Hot Swap
Software Dependency
- OS: EulerOS V2.0 SP1
- Kernel: 3.10.0-229.20.1.30.hulk and later
Hardware Dependency
Only KunLun9016 and servers 9032 support hot swap.
Configurations
- Enable hot swap
In the /boot/grub2/grub.cfg file (EFI configuration file is /boot/efi/EFI/euleros/grub.cfg), add "movable_node numa_zonelist_order=zone" to the kernel boot option.
- Enable address range memory mirroring
By default, kernel 3.10.0-229.20.1.30.hulk and later versions support address range memory mirroring. You can use the mirrorable parameter to manually enable address range memory mirroring for versions earlier than kernel 3.10.0-229.20.1.30.hulk.
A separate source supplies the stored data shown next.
-- ==== Sys2Proof/Laws/State.lean ====
section
/-! SUPPORT. The updates of State: each writes one field and leaves every other, one clause a field, so that no later proof opens
a record update; and what an update of a table writes is read back. -/
namespace Sys2Proof.Machine

/-- `State.reach` writes boot only. -/
@[simp] theorem State.reach_frame (s : State) (x : Stage) :
    (s.reach x).pending = s.pending ∧ (s.reach x).free = s.free ∧ (s.reach x).answer = s.answer ∧
    (s.reach x).mgmt = s.mgmt ∧ (s.reach x).set = s.set ∧ (s.reach x).asCommit = s.asCommit ∧
    (s.reach x).profile = s.profile ∧ (s.reach x).parts = s.parts ∧ (s.reach x).power = s.power ∧ (s.reach x).cad = s.cad ∧
    (s.reach x).fw = s.fw ∧ (s.reach x).log = s.log ∧ (s.reach x).loupe = s.loupe ∧ (s.reach x).irq = s.irq ∧
    (s.reach x).irqVec = s.irqVec ∧ (s.reach x).groups = s.groups ∧ (s.reach x).tiles = s.tiles ∧
    (s.reach x).cores = s.cores ∧ (s.reach x).fitted = s.fitted ∧ (s.reach x).mem = s.mem ∧ (s.reach x).coh = s.coh ∧
    (s.reach x).clusters = s.clusters ∧ (s.reach x).tdCaches = s.tdCaches ∧ (s.reach x).ranges = s.ranges ∧
    (s.reach x).rbs = s.rbs ∧ (s.reach x).hd = s.hd ∧ (s.reach x).tds = s.tds ∧ (s.reach x).flash = s.flash ∧
    (s.reach x).snaps = s.snaps ∧ (s.reach x).zeroFill = s.zeroFill ∧ (s.reach x).ctxs = s.ctxs ∧
    (s.reach x).segCache = s.segCache ∧ (s.reach x).pregs = s.pregs ∧ (s.reach x).queues = s.queues ∧
    (s.reach x).qcnt = s.qcnt ∧ (s.reach x).cmds = s.cmds ∧ (s.reach x).order = s.order ∧ (s.reach x).syncs = s.syncs ∧
    (s.reach x).syncMet = s.syncMet ∧ (s.reach x).stopped = s.stopped ∧ (s.reach x).filSlots = s.filSlots ∧
    (s.reach x).filCnts = s.filCnts ∧ (s.reach x).skips = s.skips ∧ (s.reach x).lanes = s.lanes ∧
    (s.reach x).facets = s.facets ∧ (s.reach x).ports = s.ports ∧ (s.reach x).xdCommit = s.xdCommit ∧
    (s.reach x).root = s.root ∧ (s.reach x).win = s.win ∧ (s.reach x).writer = s.writer ∧ (s.reach x).recov = s.recov ∧
    (s.reach x).dumps = s.dumps ∧ (s.reach x).tdi = s.tdi ∧ (s.reach x).pm = s.pm ∧ (s.reach x).deadDies = s.deadDies ∧
    (s.reach x).hdDead = s.hdDead :=
    ⟨rfl, rfl, rfl, rfl, rfl, rfl, rfl, rfl, rfl, rfl, rfl, rfl, rfl, rfl, rfl, rfl, rfl, rfl, rfl, rfl, rfl, rfl, rfl, rfl,
    rfl, rfl, rfl, rfl, rfl, rfl, rfl, rfl, rfl, rfl, rfl, rfl, rfl, rfl, rfl, rfl, rfl, rfl, rfl, rfl, rfl, rfl, rfl, rfl,
    rfl, rfl, rfl, rfl, rfl, rfl, rfl, rfl⟩

/-- `State.fatalError` writes boot only. -/
@[simp] theorem State.fatalError_frame (s : State) (c : Nat) :
    (s.fatalError c).pending = s.pending ∧ (s.fatalError c).free = s.free ∧ (s.fatalError c).answer = s.answer ∧
    (s.fatalError c).mgmt = s.mgmt ∧ (s.fatalError c).set = s.set ∧ (s.fatalError c).asCommit = s.asCommit ∧
    (s.fatalError c).profile = s.profile ∧ (s.fatalError c).parts = s.parts ∧ (s.fatalError c).power = s.power ∧
    (s.fatalError c).cad = s.cad ∧ (s.fatalError c).fw = s.fw ∧ (s.fatalError c).log = s.log ∧
    (s.fatalError c).loupe = s.loupe ∧ (s.fatalError c).irq = s.irq ∧ (s.fatalError c).irqVec = s.irqVec ∧
    (s.fatalError c).groups = s.groups ∧ (s.fatalError c).tiles = s.tiles ∧ (s.fatalError c).cores = s.cores ∧
    (s.fatalError c).fitted = s.fitted ∧ (s.fatalError c).mem = s.mem ∧ (s.fatalError c).coh = s.coh ∧
    (s.fatalError c).clusters = s.clusters ∧ (s.fatalError c).tdCaches = s.tdCaches ∧ (s.fatalError c).ranges = s.ranges ∧
    (s.fatalError c).rbs = s.rbs ∧ (s.fatalError c).hd = s.hd ∧ (s.fatalError c).tds = s.tds ∧
    (s.fatalError c).flash = s.flash ∧ (s.fatalError c).snaps = s.snaps ∧ (s.fatalError c).zeroFill = s.zeroFill ∧
    (s.fatalError c).ctxs = s.ctxs ∧ (s.fatalError c).segCache = s.segCache ∧ (s.fatalError c).pregs = s.pregs ∧
    (s.fatalError c).queues = s.queues ∧ (s.fatalError c).qcnt = s.qcnt ∧ (s.fatalError c).cmds = s.cmds ∧
    (s.fatalError c).order = s.order ∧ (s.fatalError c).syncs = s.syncs ∧ (s.fatalError c).syncMet = s.syncMet ∧
    (s.fatalError c).stopped = s.stopped ∧ (s.fatalError c).filSlots = s.filSlots ∧ (s.fatalError c).filCnts = s.filCnts ∧
    (s.fatalError c).skips = s.skips ∧ (s.fatalError c).lanes = s.lanes ∧ (s.fatalError c).facets = s.facets ∧
    (s.fatalError c).ports = s.ports ∧ (s.fatalError c).xdCommit = s.xdCommit ∧ (s.fatalError c).root = s.root ∧
    (s.fatalError c).win = s.win ∧ (s.fatalError c).writer = s.writer ∧ (s.fatalError c).recov = s.recov ∧
    (s.fatalError c).dumps = s.dumps ∧ (s.fatalError c).tdi = s.tdi ∧ (s.fatalError c).pm = s.pm ∧
    (s.fatalError c).deadDies = s.deadDies ∧ (s.fatalError c).hdDead = s.hdDead :=
    ⟨rfl, rfl, rfl, rfl, rfl, rfl, rfl, rfl, rfl, rfl, rfl, rfl, rfl, rfl, rfl, rfl, rfl, rfl, rfl, rfl, rfl, rfl, rfl, rfl,
    rfl, rfl, rfl, rfl, rfl, rfl, rfl, rfl, rfl, rfl, rfl, rfl, rfl, rfl, rfl, rfl, rfl, rfl, rfl, rfl, rfl, rfl, rfl, rfl,
    rfl, rfl, rfl, rfl, rfl, rfl, rfl, rfl⟩

/-- `State.updRange` writes ranges only. -/
@[simp] theorem State.updRange_frame (s : State) (p : Nat) (f : RangeRegs → RangeRegs) :
    (s.updRange p f).pending = s.pending ∧ (s.updRange p f).free = s.free ∧ (s.updRange p f).answer = s.answer ∧
    (s.updRange p f).boot = s.boot ∧ (s.updRange p f).mgmt = s.mgmt ∧ (s.updRange p f).set = s.set ∧
    (s.updRange p f).asCommit = s.asCommit ∧ (s.updRange p f).profile = s.profile ∧ (s.updRange p f).parts = s.parts ∧
    (s.updRange p f).power = s.power ∧ (s.updRange p f).cad = s.cad ∧ (s.updRange p f).fw = s.fw ∧
    (s.updRange p f).log = s.log ∧ (s.updRange p f).loupe = s.loupe ∧ (s.updRange p f).irq = s.irq ∧
    (s.updRange p f).irqVec = s.irqVec ∧ (s.updRange p f).groups = s.groups ∧ (s.updRange p f).tiles = s.tiles ∧
    (s.updRange p f).cores = s.cores ∧ (s.updRange p f).fitted = s.fitted ∧ (s.updRange p f).mem = s.mem ∧
    (s.updRange p f).coh = s.coh ∧ (s.updRange p f).clusters = s.clusters ∧ (s.updRange p f).tdCaches = s.tdCaches ∧
    (s.updRange p f).rbs = s.rbs ∧ (s.updRange p f).hd = s.hd ∧ (s.updRange p f).tds = s.tds ∧
    (s.updRange p f).flash = s.flash ∧ (s.updRange p f).snaps = s.snaps ∧ (s.updRange p f).zeroFill = s.zeroFill ∧
    (s.updRange p f).ctxs = s.ctxs ∧ (s.updRange p f).segCache = s.segCache ∧ (s.updRange p f).pregs = s.pregs ∧
    (s.updRange p f).queues = s.queues ∧ (s.updRange p f).qcnt = s.qcnt ∧ (s.updRange p f).cmds = s.cmds ∧
    (s.updRange p f).order = s.order ∧ (s.updRange p f).syncs = s.syncs ∧ (s.updRange p f).syncMet = s.syncMet ∧
    (s.updRange p f).stopped = s.stopped ∧ (s.updRange p f).filSlots = s.filSlots ∧ (s.updRange p f).filCnts = s.filCnts ∧
    (s.updRange p f).skips = s.skips ∧ (s.updRange p f).lanes = s.lanes ∧ (s.updRange p f).facets = s.facets ∧
    (s.updRange p f).ports = s.ports ∧ (s.updRange p f).xdCommit = s.xdCommit ∧ (s.updRange p f).root = s.root ∧
    (s.updRange p f).win = s.win ∧ (s.updRange p f).writer = s.writer ∧ (s.updRange p f).recov = s.recov ∧
    (s.updRange p f).dumps = s.dumps ∧ (s.updRange p f).tdi = s.tdi ∧ (s.updRange p f).pm = s.pm ∧
    (s.updRange p f).deadDies = s.deadDies ∧ (s.updRange p f).hdDead = s.hdDead :=
    ⟨rfl, rfl, rfl, rfl, rfl, rfl, rfl, rfl, rfl, rfl, rfl, rfl, rfl, rfl, rfl, rfl, rfl, rfl, rfl, rfl, rfl, rfl, rfl, rfl,
    rfl, rfl, rfl, rfl, rfl, rfl, rfl, rfl, rfl, rfl, rfl, rfl, rfl, rfl, rfl, rfl, rfl, rfl, rfl, rfl, rfl, rfl, rfl, rfl,
    rfl, rfl, rfl, rfl, rfl, rfl, rfl, rfl⟩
Principles for Using Hot Swap on OS
- Hot swap must not interrupt service. Do not use hot swap if taking memory offline will cause out of memory (OOM) and ultimately service interruption.
- Hot swap must be suitable for each typical scenario (for example, the scenario in which an Oracle database is installed on EulerOS).
- Hot swap is mainly used when hardware faults have or may have occurred.
Precautions
- Hot swap causes OS kernel to run only on unmovable nodes (nodes that are not hot swappable). This increases the possibility for kernel to access memory across nodes and therefore degrades performance.
- Hot swap causes EulerOS to ignore bindings between memory and nodes.
For example, some applications are bound to node 1. After node 1 becomes offline, the binding relationship changes from bind to prefer so that if memory of node 1 is insufficient, some memory of other nodes can be allocated to node 1. This ensures that memory of node 1 will not be taken offline. Once memory of node 1 becomes offline, processes on node 1 will be killed.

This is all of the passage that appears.